From the data below, repeat exactly the lines from the line with "(code = rfBUSY → o.busyCount = 0 →" to the line with "((flowOf s slot peer).ackDue = true", both included.
[Opening Records provided section]
/-- R352, R360, R362, R364 to R366, R369, R370, R396 to R398: RESP, REFUSE and ACK end their requests, ACKs are sent when due; a
request that stays unanswered is tried again and in the end fails as unreachable, which is reported when a report can be sent;
entries of the reply cache and of the hold expire; a frame for another node leaves by the relay's path, with an FCS that
matches only where its own did. When a report can be sent, and that a try without a usable path counts as one of its path's,
are the model's readings of notes/assumptions/49. -/
def Obligations.VmtAnswersAndTimersEndRequests : Prop :=
  ((∀ (a b : Arrival) (s u : State) (slot : Fin 64) (o : Outstanding) (va : Nat) (tk : TaskRef) (k : Track), Reaches s a opRESP slot →
      Calm s slot → b = openArrival s slot a → outOf s slot a.pkt.src a.pkt.seq = some o → o.req.opcode = opLOAD →
      b.pkt.payload.length = o.req.len → o.req.dest = .land va →
      a.pkt.poison = false → o.req.task = some tk → tk.slot = slot → Clean s tk → (entryOf s tk).run.track = some k →
      jobWrite slot va b.pkt.payload (atAnswer a slot o s) = (u, .ok) →
      Completes (.vmtResp a) s (fun t => t.mem = u.mem ∧ (entryOf t tk).run.track = some { k with left := k.left - 1 } ∧
        (flowOf t slot a.pkt.src).out = (flowOf s slot a.pkt.src).out.filter (fun x => x.seq != a.pkt.seq) ∧
        t.jobs[slot].totals.reqApplied = s.jobs[slot].totals.reqApplied + 1)) ∧
    (∀ (a b : Arrival) (s : State) (slot : Fin 64) (o : Outstanding) (tk : TaskRef) (k : Track) (code : Byte), Reaches s a opREFUSE slot →
      Calm s slot → b = openArrival s slot a → b.pkt.payload.length = 8 → code = b.pkt.payload.getD 0 0 →
      hasFlow s slot a.pkt.src = true → outOf s slot a.pkt.src a.pkt.seq = some o →
      (code ≠ rfBUSY → o.req.task = some tk → tk.slot = slot → Clean s tk → (entryOf s tk).run.track = some k → 2 ≤ k.left →
        Completes (.vmtRefuse a) s (fun t => (entryOf t tk).run.track = some { k with left := k.left - 1, fail := some (o.req.pos, refuseStatus code) } ∧
          outOf t slot a.pkt.src a.pkt.seq = none ∧ a.pkt.seq ∈ (flowOf t slot a.pkt.src).notes)) ∧
      (code = rfBUSY → o.busyCount = 0 →
        Completes (.vmtRefuse a) s (fun t => outOf t slot a.pkt.src a.pkt.seq = some { o with
          busyCount := 1, busySince := s.clock.now, busyUntil := some (s.clock.now + busyBaseNs s * 800 / 1000) } ∧
          a.pkt.seq ∈ (flowOf t slot a.pkt.src).notes))) ∧
    (∀ (a b : Arrival) (s : State) (slot : Fin 64) (aw : BitVec 32), Reaches s a opACK slot → Calm s slot → b = openArrival s slot a →
      hasFlow s slot a.pkt.src = true → ackOk b.pkt.payload = true → aw = BitVec.ofNat 32 (leNat (b.pkt.payload.take 4)) →
      ackNotes b.pkt.payload = [] →
      (∀ o ∈ ackedBy (flowOf s slot a.pkt.src) aw (leNat ((b.pkt.payload.drop 8).take 8)), o.req.dest = .none ∧
        ∀ tk, o.req.task = some tk → tk.slot = slot ∧ Clean s tk) →
      Completes (.vmtAck a) s (fun t => ∀ o ∈ ackedBy (flowOf s slot a.pkt.src) aw (leNat ((b.pkt.payload.drop 8).take 8)),
        outOf t slot a.pkt.src o.seq = none)) ∧
    (∀ (slot : Fin 64) (peer : BitVec 18) (s : State),
      ((flowOf s slot peer).ackDue = true → Completes (.ackSend slot peer) s (fun t => (flowOf t slot peer).notes = (flowOf s slot peer).notes.drop 32 ∧
        (flowOf t slot peer).ceEcho = false ∧ (flowOf t slot peer).ackDue = decide (32 < (flowOf s slot peer).notes.length) ∧
        (flowOf t slot peer).out = (flowOf s slot peer).out ∧ t.mem = s.mem)) ∧
      ((flowOf s slot peer).ackDue = false → Completes (.ackSend slot peer) s (fun t => t = s)))) ∧
  ((∀ (slot : Fin 64) (peer : BitVec 18) (seq : BitVec 32) (s : State) (o : Outstanding), outOf s slot peer seq = some o → Calm s slot →
      (∀ o', o.busyUntil = none → retryOf s peer o = some o' → Completes (.retransmitTimeout slot peer seq) s (fun t =>
        outOf t slot peer seq = some (o'.noteTx (sendable s slot peer o').isSome) ∧
        t.jobs[slot].vmt.counts.retransmits = if o.sent && (sendable s slot peer o').isSome
          then satInc s.jobs[slot].vmt.counts.retransmits 1 else s.jobs[slot].vmt.counts.retransmits)) ∧
      (o.busyUntil = none → retryOf s peer o = none →
        (∀ tk, o.req.task = some tk → tk.slot = slot ∧ isPermute (entryOf s tk).desc = false ∧
          ∀ k, (entryOf s tk).run.track = some k → 2 ≤ k.left) →
        Completes (.retransmitTimeout slot peer seq) s (fun t => outOf t slot peer seq = none ∧
          t.jobs[slot].vmt.counts.unreachable = satInc s.jobs[slot].vmt.counts.unreachable 1 ∧
          (peer ∈ t.jobs[slot].vmt.reported ↔ peer ∈ s.jobs[slot].vmt.reported ∨ (devFld s oVMT_CFG 0 109 109 ≠ 0 ∧
            s.sec.mgmtKey.isSome = true ∧ (choosePath s false (BitVec.ofNat 18 (devFld s oVMT_CFG 0 127 110)) 0).isSome = true)))) ∧
      (o.busyUntil.isSome = true → Completes (.busyResend slot peer seq) s (fun t => ∃ o', outOf t slot peer seq = some o' ∧ o'.seq = o.seq ∧
        o'.req = o.req ∧ o'.tryN = o.tryN ∧ o'.path = livePath s peer o ∧ o'.busyUntil = none ∧ o'.lastTx = s.clock.now))) ∧
    (∀ (slot : Fin 64) (peer : BitVec 18) (seq : BitVec 32) (s : State),
      ((s.fabric.cache.find ⟨slot, peer, seq⟩).isSome = true → Completes (.replyCacheExpiry slot peer seq) s (fun t =>
        t.fabric.cache.find ⟨slot, peer, seq⟩ = none ∧ seq ∉ (flowOf t slot peer).unnoted ∧ t.mem = s.mem)) ∧
      (∀ h, heldAt s slot peer seq = some h → Completes (.holdExpiry slot peer seq) s (fun t =>
        t.fabric.hold = s.fabric.hold.filter (fun x => !(x == h)) ∧ t.mem = s.mem ∧
        t.jobs[slot].vmt.counts.refusedOut = satInc s.jobs[slot].vmt.counts.refusedOut 1))) ∧
    (∀ (a : Arrival) (op : Byte) (s : State) (k : Nat) (p : Fin 32) (f : QueuedFrame), a.fecBad = 0 → frameFaulty s a = false → a.pkt.vl ≠ 7 →
      s.fabric.accepting = true → forOther s a = true → (port s a.port).st = .up → isCrew s a.port = true →
      pRelay (portEntry s a.port) = true → a.shim.hop = 0 →
      relayPath s (ioDie s a.port) a.pkt.dst a.pkt.vl = some k → p = pePort (pathEntry s (ioDie s a.port) a.pkt.dst k) → (port s p).queue = [] →
      f = { shim := { a.shim with hop := 1, transit := true }, body := .vmt op a.pkt, bytes := frameSize (portEntry s p) a.pkt.payload.length
            held := some (a.port, creditIdx a.shim.vl a.shim.transit, frameCredits (arrivalBytes s a)), badFcs := !a.fcsOk } →
      canSend s p f = true → Completes (.relayFrame a op) s (fun t => .vmt p (hdrOf s p f) f.shim op a.pkt a.fcsOk ∈ t.out ∧ t.mem = s.mem)))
[Closing Records provided section]
• **Solution to the exercise**
      (code = rfBUSY → o.busyCount = 0 →
        Completes (.vmtRefuse a) s (fun t => outOf t slot a.pkt.src a.pkt.seq = some { o with
          busyCount := 1, busySince := s.clock.now, busyUntil := some (s.clock.now + busyBaseNs s * 800 / 1000) } ∧
          a.pkt.seq ∈ (flowOf t slot a.pkt.src).notes))) ∧
    (∀ (a b : Arrival) (s : State) (slot : Fin 64) (aw : BitVec 32), Reaches s a opACK slot → Calm s slot → b = openArrival s slot a →
      hasFlow s slot a.pkt.src = true → ackOk b.pkt.payload = true → aw = BitVec.ofNat 32 (leNat (b.pkt.payload.take 4)) →
      ackNotes b.pkt.payload = [] →
      (∀ o ∈ ackedBy (flowOf s slot a.pkt.src) aw (leNat ((b.pkt.payload.drop 8).take 8)), o.req.dest = .none ∧
        ∀ tk, o.req.task = some tk → tk.slot = slot ∧ Clean s tk) →
      Completes (.vmtAck a) s (fun t => ∀ o ∈ ackedBy (flowOf s slot a.pkt.src) aw (leNat ((b.pkt.payload.drop 8).take 8)),
        outOf t slot a.pkt.src o.seq = none)) ∧
    (∀ (slot : Fin 64) (peer : BitVec 18) (s : State),
      ((flowOf s slot peer).ackDue = true → Completes (.ackSend slot peer) s (fun t => (flowOf t slot peer).notes = (flowOf s slot peer).notes.drop 32 ∧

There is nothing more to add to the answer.